Stored data entries

-- ==== Sys2Proof/Laws/Keeps4.lean ====
section
/-! SUPPORT. What the operations and commands of these files of the machine keep (Laws/Keeps): Faults, Memory, RegRead, Quant, SitePort. -/

namespace Sys2Proof.Machine

/-! ### Faults -/

theorem State.dropTrip_keeps {bk bg : Bool} {s0 s : State} (h : Keeps bk bg s0 s) : Keeps bk bg s0 (State.dropTrip s) :=
  ⟨h.pending, h.keys, h.gens, h.canonical⟩

theorem State.endMigration_keeps {bk bg : Bool} {s0 s : State} (h : Keeps bk bg s0 s) : Keeps bk bg s0
    (State.endMigration s) :=
  ⟨h.pending, h.keys, h.gens, h.canonical⟩

theorem State.startMigration_keeps {bk bg : Bool} {s0 s : State} {x1 : Nat} (h : Keeps bk bg s0 s) : Keeps bk bg s0
    (State.startMigration s x1) :=
  ⟨h.pending, h.keys, h.gens, h.canonical⟩

theorem State.updHrow_keeps {bk bg : Bool} {s0 s : State} {x1 : Nat} {x2 : HalfRow → HalfRow}
    (h : Keeps bk bg s0 s) : Keeps bk bg s0 (State.updHrow s x1 x2) :=
  ⟨h.pending, h.keys, h.gens, h.canonical⟩

theorem State.startShift_keeps {bk bg : Bool} {s0 s : State} {x1 : Nat} {x2 : Nat} {x3 : Option ReqKey}
    (h : Keeps bk bg s0 s) : Keeps bk bg s0 (State.startShift s x1 x2 x3) := by
  unfold State.startShift
  repeat' first
    | (with_reducible assumption)
    | (with_reducible refine State.updSite_keeps ?_)
    | (with_reducible refine State.updHrow_keeps ?_)

theorem State.shiftPause_keeps {bk bg : Bool} {s0 s : State} {x1 : Nat} {x2 : List Nat}
    (h : Keeps bk bg s0 s) : Keeps bk bg s0 (State.shiftPause s x1 x2) := by
  unfold State.shiftPause
  repeat' first
    | (with_reducible assumption)
    | (with_reducible refine State.ite_keeps ?_ ?_)
    | (with_reducible refine State.startMigration_keeps ?_)
    | (with_reducible refine State.updHrow_keeps ?_)
    | split

theorem execSpareShiftPause_keeps {bk bg : Bool} {s0 s : State} {x0 : Nat} {x1 : List Nat} {t : State}
    (e : execSpareShiftPause x0 x1 s = .next t) (h : Keeps bk bg s0 s) : Keeps bk bg s0 t := by
  cases e
  exact State.shiftPause_keeps h

theorem State.engineRepair_keeps {bk bg : Bool} {s0 s : State} {x1 : ReqKey} (h : Keeps bk bg s0 s) : Keeps bk bg s0
    (State.engineRepair s x1) := by
  unfold State.engineRepair
  repeat' first
    | (with_reducible assumption)
    | (with_reducible refine State.ite_keeps ?_ ?_)
    | (with_reducible refine State.updHrow_keeps ?_)
    | (with_reducible refine State.holdReq_keeps ?_)
    | (with_reducible refine State.startShift_keeps ?_)
    | (with_reducible refine State.okReq_keeps ?_)
    | split
    | dsimp only

theorem execEngineRepair_keeps {bk bg : Bool} {s0 s : State} {x0 : ReqKey} {t : State}
    (e : execEngineRepair x0 s = .next t) (h : Keeps bk bg s0 s) : Keeps bk bg s0 t := by
  cases e
  exact State.engineRepair_keeps h

theorem State.rebuildWord_keeps {bk bg : Bool} {s0 s : State} {x1 : Nat} {x2 : ScrubPlace} {x3 : Nat}
    (h : Keeps bk bg s0 s) : Keeps bk bg s0 (State.rebuildWord s x1 x2 x3) := by
  unfold State.rebuildWord
  repeat' first
    | (with_reducible assumption)
    | (with_reducible refine State.rewriteWords_keeps ?_)

theorem State.halfOn_keeps {bk bg : Bool} {s0 s : State} {x1 : Half} (h : Keeps bk bg s0 s) : Keeps bk bg s0
    (State.halfOn s x1) := by
  unfold State.halfOn
  repeat' first
    | (with_reducible assumption)
    | (with_reducible refine State.updSite_keeps ?_)
    | (with_reducible refine State.endHalfReq_keeps ?_)
    | (with_reducible refine State.dropTrip_keeps ?_)
    | (with_reducible refine State.parkHinges_keeps ?_)
    | (with_reducible refine State.setHalf_keeps ?_)
    | (with_reducible refine State.foldl_keeps (fun t a h => ?_) ?_)

theorem State.emptyLink_keeps {bk bg : Bool} {s0 s : State} {x1 : Nat} (h : Keeps bk bg s0 s) : Keeps bk bg s0
    (State.emptyLink s x1) := by
  unfold State.emptyLink
  repeat' first
    | (with_reducible assumption)
    | (with_reducible refine State.ite_keeps ?_ ?_)
    | (with_reducible refine State.finishUnload_keeps ?_)
    | (with_reducible refine State.freeOne_keeps ?_)
    | (with_reducible refine State.foldl_keeps (fun t a h => ?_) ?_)
    | (simp only [State.made_eq]; with_reducible refine State.made_keeps ?_ ?_ ?_)
    | with_reducible rfl
    | split

theorem State.emptyHalf_keeps {bk bg : Bool} {s0 s : State} {x1 : Half} (h : Keeps bk bg s0 s) : Keeps bk bg s0
    (State.emptyHalf s x1) := by
  unfold State.emptyHalf
  repeat' first
    | (with_reducible assumption)
    | (with_reducible refine State.emptyLink_keeps ?_)
    | (with_reducible refine State.foldl_keeps (fun t a h => ?_) ?_)

theorem State.settleOn_keeps {bk bg : Bool} {s0 s : State} (h : Keeps bk bg s0 s) : Keeps bk bg s0 (State.settleOn s) := by
  unfold State.settleOn
  repeat' first
    | (with_reducible assumption)
    | (with_reducible refine State.ite_keeps ?_ ?_)
    | (with_reducible refine State.halfOn_keeps ?_)
    | (with_reducible refine State.okReq_keeps ?_)
    | (with_reducible refine State.resumeRuns_keeps ?_)
    | (with_reducible refine State.foldl_keeps (fun t a h => ?_) ?_)
    | (simp only [State.made_eq]; with_reducible refine State.made_keeps ?_ ?_ ?_)
    | with_reducible rfl
    | split

theorem State.clearEnd_keeps {bk bg : Bool} {s0 s : State} {x1 : Nat} (h : Keeps bk bg s0 s) : Keeps bk bg s0
    (State.clearEnd s x1) := by
  unfold State.clearEnd
  repeat' first
    | (with_reducible assumption)
    | (with_reducible refine State.ite_keeps ?_ ?_)
    | (with_reducible refine State.settleOn_keeps ?_)
    | (with_reducible refine State.updSite_keeps ?_)

theorem execEngineClearEnd_keeps {bk bg : Bool} {s0 s : State} {x0 : Nat} {t : State}
    (e : execEngineClearEnd x0 s = .next t) (h : Keeps bk bg s0 s) : Keeps bk bg s0 t := by
  cases e
  exact State.clearEnd_keeps h

theorem State.loseEngine_keeps {bk bg : Bool} {s0 s : State} {x1 : Nat} (h : Keeps bk bg s0 s) : Keeps bk bg s0
    (State.loseEngine s x1) := by
  unfold State.loseEngine
  repeat' first
    | (with_reducible assumption)
    | (with_reducible refine State.ite_keeps ?_ ?_)
    | (with_reducible refine State.updSite_keeps ?_)
    | (with_reducible refine State.updHrow_keeps ?_)
    | (with_reducible refine State.emptyLink_keeps ?_)
    | (with_reducible refine State.moduleReset_keeps ?_)
    | (with_reducible refine State.foldl_keeps (fun t a h => ?_) ?_)
    | (simp only [State.made_eq]; with_reducible refine State.made_keeps ?_ ?_ ?_)
    | with_reducible rfl

theorem State.handleFailed_keeps {bk bg : Bool} {s0 s : State} {x1 : Nat} (h : Keeps bk bg s0 s) : Keeps bk bg s0
    (State.handleFailed s x1) := by
  unfold State.handleFailed
  repeat' first
    | (with_reducible assumption)
    | (with_reducible refine State.ite_keeps ?_ ?_)
    | (with_reducible refine State.startShift_keeps ?_)
    | (with_reducible refine State.loseEngine_keeps ?_)
    | split

theorem State.nextFailed_keeps {bk bg : Bool} {s0 s : State} {x1 : Nat} (h : Keeps bk bg s0 s) : Keeps bk bg s0
    (State.nextFailed s x1) := by
  unfold State.nextFailed
  repeat' first
    | (with_reducible assumption)
    | (with_reducible refine State.ite_keeps ?_ ?_)
    | (with_reducible refine State.handleFailed_keeps ?_)
    | (with_reducible refine State.foldl_keeps (fun t a h => ?_) ?_)

theorem State.declareFailed_keeps {bk bg : Bool} {s0 s : State} {x1 : Nat} (h : Keeps bk bg s0 s) : Keeps bk bg s0
    (State.declareFailed s x1) := by
  unfold State.declareFailed
  repeat' first
    | (with_reducible assumption)
    | (with_reducible refine State.ite_keeps ?_ ?_)
    | (with_reducible refine State.updSite_keeps ?_)
    | (with_reducible refine State.updHrow_keeps ?_)
    | (with_reducible refine State.handleFailed_keeps ?_)
    | (simp only [State.made_eq]; with_reducible refine State.made_keeps ?_ ?_ ?_)
    | with_reducible rfl
    | split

ABOUT THIS TASK
Copy out only the lines above from the one with "refine State.halfOn_keeps ?_)" to the one with "refine State.settleOn_keeps ?_)", inclusive, exactly as they stand.

RESULT OF THE EXERCISE
    | (with_reducible refine State.halfOn_keeps ?_)
    | (with_reducible refine State.okReq_keeps ?_)
    | (with_reducible refine State.resumeRuns_keeps ?_)
    | (with_reducible refine State.foldl_keeps (fun t a h => ?_) ?_)
    | (simp only [State.made_eq]; with_reducible refine State.made_keeps ?_ ?_ ?_)
    | with_reducible rfl
    | split

theorem State.clearEnd_keeps {bk bg : Bool} {s0 s : State} {x1 : Nat} (h : Keeps bk bg s0 s) : Keeps bk bg s0
    (State.clearEnd s x1) := by
  unfold State.clearEnd
  repeat' first
    | (with_reducible assumption)
    | (with_reducible refine State.ite_keeps ?_ ?_)
    | (with_reducible refine State.settleOn_keeps ?_)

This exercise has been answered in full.